Kinetic analysis of gp120 binding to 17b MAb by SPR. Representative binding curves of Bori (A) and Bori-15 (B) gp120s to immobilized 17b MAb at 37°C are shown (blue, 400 nM; green, 200 nM; cyan, 100 nM; red, 50 nM; and magenta, 25 nM) with the response measured in arbitrary resonance units (RU). The symbols are the experimental data, while the lines are the local fit to a 1:1 binding model, with the residual plot shown below. The association phase of the sensorgrams is also shown as derivative (dR/dt) versus response for Bori (C) and Bori-15 (D). The slopes of the linear regression analysis for each concentration are used in the −k_obs versus concentration plot (E), where the slopes of the linear regression analysis for Bori (blue diamonds) and Bori-15 (pink squares) correspond to the apparent on-rates of the interaction. (F) ln(R₀/R) versus time plot of the 400 nM concentration of Bori (blue diamonds) and Bori-15 (pink squares), where R₀ is the starting point of dissociation and the slope of the line gives k_off.

FIG. 4.

Inhibition of infection of pseudotypes by TAK-779. Bori and Bori-15 envelope-pseudotyped luciferase viruses were used in single-round infection assays in the presence of increasing concentrations of CCR5 inhibitor TAK-779. U87 astroglioma cells transiently transfected for the expression of high (top) or low (bottom) levels of CCR5 expression were used as target cells.

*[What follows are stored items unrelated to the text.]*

theorem widths_iff (s : State) : Widths s ↔ BufsFit s.build s.buf ∧ HiddenFits s.build s.hid := by
  constructor
  · rintro ⟨hn, hn2, hg, hlambda, hu, hc, hx, hm, hhid⟩
    exact ⟨fun b => by cases b <;> assumption, hhid⟩
  · rintro ⟨hb, hhid⟩
    exact ⟨hb .n, hb .n2, hb .g, hb .lambda, hb .u, hb .c, hb .x, hb .m, hhid⟩

theorem bufsFit_set {c : Build} {bs : Bufs} (h : BufsFit c bs) (b : Buf) {v : Nat} (hv : v < 2 ^ (32 * b.words c)) :
    BufsFit c (bs.set b v) := by
  intro b'
  by_cases hb : b' = b
  · subst hb; rwa [get_set_same]
  · rw [get_set_other _ _ _ _ hb]; exact h b'

theorem bufsFit_zero (c : Build) : BufsFit c .zero := fun b => by cases b <;> exact Nat.two_pow_pos _

theorem hiddenFits_zero (c : Build) : HiddenFits c .zero :=
  ⟨Nat.two_pow_pos _, Nat.two_pow_pos _, Nat.two_pow_pos _, Nat.two_pow_pos _⟩

/-- A number of at most KB_MAX bits fits an n-wide buffer (R8). -/
theorem fits_of_bitLength_le {c : Build} {v : Nat} (h : bitLength v ≤ c.kbMax) : v < 2 ^ (32 * c.wN) := by
  have hw : c.kbMax ≤ 32 * c.wN := by unfold Build.wN; omega
  exact (bitLength_le_iff _ _).mp (h.trans hw)

/-- The square of a number that fits an n-wide buffer fits an n²-wide one (R8). -/
theorem mul_self_fits {c : Build} {v : Nat} (h : v < 2 ^ (32 * c.wN)) : v * v < 2 ^ (32 * c.wN2) := by
  rw [show 32 * c.wN2 = 32 * c.wN + 32 * c.wN by unfold Build.wN2; omega, pow_add]
  exact Nat.mul_lt_mul'' h h

theorem fits_wide {c : Build} {v : Nat} (h : v < 2 ^ (32 * c.wN)) : v < 2 ^ (32 * c.wN2) :=
  lt_of_lt_of_le h (Nat.pow_le_pow_right (by norm_num) (by unfold Build.wN2; omega))

/-- A draw of as many bits as `n2` fits where `n2` does (R415). -/
theorem draw_fits {n2 v k : Nat} (hn2 : n2 < 2 ^ k) (hv : v < 2 ^ bitLength n2) : v < 2 ^ k :=
  hv.trans_le (Nat.pow_le_pow_right (by norm_num) ((bitLength_le_iff _ _).mpr hn2))

theorem gcd_lt_of_lt {a b k : Nat} (ha : a < k) (hb : b < k) : Nat.gcd a b < k := by
  rcases Nat.eq_zero_or_pos a with rfl | hpos
  · rwa [Nat.gcd_zero_left]
  · exact lt_of_le_of_lt (Nat.gcd_le_left b hpos) ha

/-! STATUS while a command runs -/

/-- No outcome is reported (R105). -/
abbrev Silent (st : Status) : Prop := st.done = false ∧ st.err = false ∧ st.errCode = .none

theorem oneOutcome_of_silent {s : State} (h : Silent s.status) : OneOutcome s := by
  obtain ⟨hdone, herr, hcode⟩ := h
  simp [OneOutcome, hdone, herr, hcode]

theorem oneOutcome_idle {s : State} (hidle : s.fsm = .idle) (hone : ¬(s.status.done = true ∧ s.status.err = true))
    (hcode : s.status.err = true ↔ s.status.errCode ≠ .none) : OneOutcome s :=
  ⟨hone, hcode, fun hbusy => absurd hidle ((busy_iff s).mp hbusy)⟩

theorem oneOutcome_raiseError {code : ErrCode} (hcode : code ≠ .none) (s : State) : OneOutcome (raiseError code s) :=
  oneOutcome_idle rfl (by simp) (by simpa using hcode)

theorem oneOutcome_complete (s : State) : OneOutcome (complete s) := oneOutcome_idle rfl (by simp) (by simp)

theorem Inv.silent {s : State} (h : Inv s) (hbusy : s.fsm ≠ .idle) : Silent s.status := by
  obtain ⟨-, hcode, hrun⟩ := h.outcome
  obtain ⟨hdone, herr⟩ := hrun ((busy_iff s).mpr hbusy)
  refine ⟨hdone, herr, ?_⟩
  simpa [herr] using hcode

/-! The clause of an FSM state, and its request -/

theorem Inv.progress_at {s : State} {f : FsmState} (h : Inv s) (hf : s.fsm = f) : Progress { s with fsm := f } := by
  subst hf; exact h.progress

theorem Inv.req_at {s : State} {f : FsmState} (h : Inv s) (hf : s.fsm = f) : s.req = requestFor f s := by
  subst hf; exact h.request

theorem progress_idle {s : State} (h : s.fsm = .idle) : Progress s := by
  unfold Progress; rw [h]; trivial

/-- The states KEYGEN passes through. -/
abbrev FsmState.IsKeygen (f : FsmState) : Prop := f ≠ .idle ∧ f ≠ .decExp ∧ f ≠ .decL ∧ f ≠ .decMul

theorem kgClean_of_progress {s : State} (hk : s.fsm.IsKeygen) (h : Progress s) : KgClean s := by
  obtain ⟨hidle, hexp, hl, hmul⟩ := hk
  unfold Progress at h
  split at h
  case h_1 hf => exact absurd hf hidle
  case h_2 => exact h
  case h_14 hf => exact absurd hf hexp
  case h_15 hf => exact absurd hf hl
  case h_16 hf => exact absurd hf hmul
  -- Every later clause of KEYGEN carries KgSize, and with it KgClean.
  all_goals tauto

/-! While KEYGEN runs: nothing is committed, so only the widths and the FSM state's clause are left to show -/

/-- What KEYGEN acceptance established and no step of KEYGEN touches (R400). It does not speak of the buffers. -/
def KgFrame (s : State) : Prop := s.build.Legal ∧ SizesMatch s ∧ Silent s.status ∧ KgClean s

theorem Inv.kgFrame {s : State} {f : FsmState} (h : Inv s) (hf : s.fsm = f) (hk : f.IsKeygen) : KgFrame s := by
  subst hf
  exact ⟨h.legal, h.sizes, h.silent hk.1, kgClean_of_progress hk h.progress⟩

theorem inv_enter_keygen {f : FsmState} {s : State} (frame : KgFrame s) (bufs : BufsFit s.build s.buf)
    (hidden : HiddenFits s.build s.hid) (progress : Progress (enter f s)) : Inv (enter f s) := by
  obtain ⟨hlegal, hsizes, hsilent, hclean⟩ := frame
  obtain ⟨hpub, hpriv, hresult, -, hnbits⟩ := hclean
  exact
    { legal := hlegal
      widths := (widths_iff _).mpr ⟨bufs, hidden⟩
      outcome := oneOutcome_of_silent hsilent
      sizes := hsizes
      request := rfl
      modulus := fun h => absurd hnbits h
      pubKey := fun h => absurd (hpub.symm.trans h) (by decide)
      privKey := fun h => absurd (hpriv.symm.trans h) (by decide)
      result := fun h => absurd (hresult.symm.trans h) (by decide)
      progress := progress }

/-! Block sizes -/

/-- NBITS, PTBS and CTBS hold the sizes of a modulus of at most KB_MAX bits without truncation (R119 to R121). -/
theorem setBlockSizes_toNat {s : State} (hc : s.build.Legal) (hn : bitLength s.buf.n ≤ s.build.kbMax) :
    (setBlockSizes s).regs.nbits.toNat = bitLength s.buf.n
    ∧ (setBlockSizes s).regs.ptbs.toNat = ptbsOf (bitLength s.buf.n)
    ∧ (setBlockSizes s).regs.ctbs.toNat = ctbsOf (bitLength s.buf.n) := by
  obtain ⟨-, -, -, -, hmax, -⟩ := hc
  simp only [setBlockSizes_regs, BitVec.toNat_ofNat, ptbsOf, ctbsOf]
  omega

theorem sizesMatch_zero {s : State} (hnbits : s.regs.nbits = 0) (hptbs : s.regs.ptbs = 0) (hctbs : s.regs.ctbs = 0) :
    SizesMatch s := by
  simp [SizesMatch, hnbits, hptbs, hctbs, ptbsOf, ctbsOf]
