-- ==== Sys2Proof/Machine/Timers.lean ====
section
/-! DEFINITION. Timer instructions (spec/44_timers.md R200 to R203). -/

namespace Sys2Proof.Machine

/-- `Fx07` LD Vx,DT: the timer's value at the moment of the read (R200). -/
def execLdVxDT (x : RegIx) (s : State) : Result := .next (s.setReg x s.getDT).advance

/-- `Fx15` LD DT,Vx (R201). -/
def execLdDTVx (x : RegIx) (s : State) : Result := .next (s.setDT (s.reg x)).advance

/-- The tone request of `Fx18`: only on a transition of ST from zero to nonzero (R202). -/
def toneRequest (old v : Byte) (a : Adapter) : Adapter := if old = 0 ∧ v ≠ 0 then a.playTone v else a

/-- `Fx18` LD ST,Vx: read the old ST and write the new one in one action, then request the tone (R202). -/
def execLdSTVx (x : RegIx) (s : State) : Result :=
  .next ({ (s.exchangeST (s.reg x)).2 with
    adapter := toneRequest (s.exchangeST (s.reg x)).1 (s.reg x) s.adapter } : State).advance

end Sys2Proof.Machine
end

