-- ==== Sys2Proof/Machine/Fetch.lean ====
section
/-! DEFINITION. Fetch and decode (spec/30_encoding.md R100): the bounds check of both bytes, the big-endian word, the decoder. -/

namespace Sys2Proof.Machine

/-- The word at PC, after its two checks (R53, R100): the lowest out-of-range address if a check fails (R233). -/
def State.fetch (s : State) : Except FaultKind Word :=
  match checkRange s.PC.toNat 2 with
  | some addr => .error (.boundsFault addr)
  | none => .ok (s.MEM.readWord s.PC.toNat)

/-- Fetch, then decode (R100): the instruction, or the fault in the order of R236 with its `raw` (absent for a fetch that
faults, the word for an illegal one: R232, R233). -/
def State.fetchDecode (s : State) : Except (FaultKind × Option Word) Instr :=
  match s.fetch with
  | .error k => .error (k, none)
  | .ok w =>
    match decode w with
    | .ok i => .ok i
    | .error _ => .error (.decodeFault, some w)

/-- Store an instruction's word where the next fetch reads it: its bytes at PC and PC + 1, as far as they exist. -/
def Memory.placeWord (m : Memory) (a : Nat) (w : Word) : Memory :=
  if a + 1 < Config.memSize then m.writeBytes a (bytesOfWord w) else m

end Sys2Proof.Machine
end

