-- ==== Sys2Proof/Machine/Construct.lean ====
section
/-! DEFINITION. The host's `construct` transaction (spec/70_reset_and_hazards.md R270, spec/60_exceptions.md R259): the machine
from an image and the parameters the spec leaves open (spec/00_scope.md R8). -/

namespace Sys2Proof.Machine

/-- The open parameters (R8), each an argument, and the keyboard at construction (log 11). -/
structure Params where
  /-- `sys_jump` -/
  sysJump : Bool
  /-- `FONT` -/
  font : Vector Byte 80
  /-- `reset_V` -/
  V : Vector Byte 16
  /-- `reset_I` -/
  I : Word
  /-- `reset_stack` -/
  stack : Vector Word 16
  /-- `mem_fill` -/
  memFill : Nat → Byte
  /-- `fb_init` -/
  fb : Framebuffer
  /-- the keys held at construction; the spec names no such parameter (log 11) -/
  keys : BitVec 16

/-- The byte at an address at construction (R37, R270): the font, the image, or `mem_fill`. -/
def Params.initialByte (p : Params) (image : List Byte) (a : Nat) : Byte :=
  if h : a < 80 then p.font[a]
  else if Config.programBase ≤ a ∧ a < Config.programBase + image.length then image.getD (a - Config.programBase) 0
  else p.memFill a

/-- The memory whose byte at each address is given, in canonical form. -/
def Memory.tabulate (f : Nat → Byte) : Memory :=
  (List.range Config.memSize).filterMap (fun a => if f a = Memory.background a then none else some (a, f a))

/-- `construct` (R69, R270): refused for an image longer than 3584 bytes, else the reset state of R37. -/
def construct (p : Params) (image : List Byte) : Option State :=
  if image.length > Config.maxImage then none
  else some
    { V := p.V
      I := p.I
      PC := 0x200
      SP := 0
      STACK := p.stack
      DT := 0
      ST := 0
      MEM := Memory.tabulate (p.initialByte image)
      run := .running
      sysJump := p.sysJump
      adapter := { fb := p.fb, keys := p.keys, sent := [] }
      host := .step
      draws := 0
      turn := 0 }

/-- The parameters `State.reset` is built with: the spec's defaults (sys_jump false, the standard font), and the
DESIGN CHOICE values of logs 3, 4, 5, 7, 10, 11 where the spec gives none. -/
def Params.default : Params :=
  { sysJump := false
    font := ⟨defaultFont.toArray, by decide⟩
    V := Vector.replicate 16 0
    I := 0
    stack := Vector.replicate 16 0
    memFill := fun _ => 0
    fb := Framebuffer.blank
    keys := 0 }

end Sys2Proof.Machine
end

Bori (○) and Bori-15 (•) pseudotypes were more sensitive to TAK-779 inhibition when target cells expressed low levels of CCR5, but we did not observe any difference in sensitivity between them regardless of CCR5 levels on target cells. Results are expressed as percentages of infection with respect to no treatment (100%), and the average of 8 to 12 independent experiments performed in triplicate is shown.

FIG. 5.

Inhibition of pseudotype infection by anti-CD4 MAbs. Bori and Bori-15 envelope-pseudotyped luciferase viruses were used in single-round infection assays in the presence of increasing concentrations of anti-CD4 MAbs RPA-T4, SK3 and #21, or mouse IgG as a negative control. HOS cells stably expressing CD4 and CCR5 were used as target cells. Results are expressed as percentages of luciferase activity with respect to that observed in the absence of antibody (considered to be 100%), and shown as means ± standard errors from six to eight independent experiments performed in quadruplicate. Infection by Bori-15 (•) pseudotypes was less sensitive to inhibition by anti-CD4 MAbs than infection by Bori (○) pseudotypes. Asterisks denote those Ab concentrations in which the difference between the percentages of infection of Bori and Bori-15 pseudotypes were statistically significant by Student's t test (*, P < 0.05; **, P < 0.01).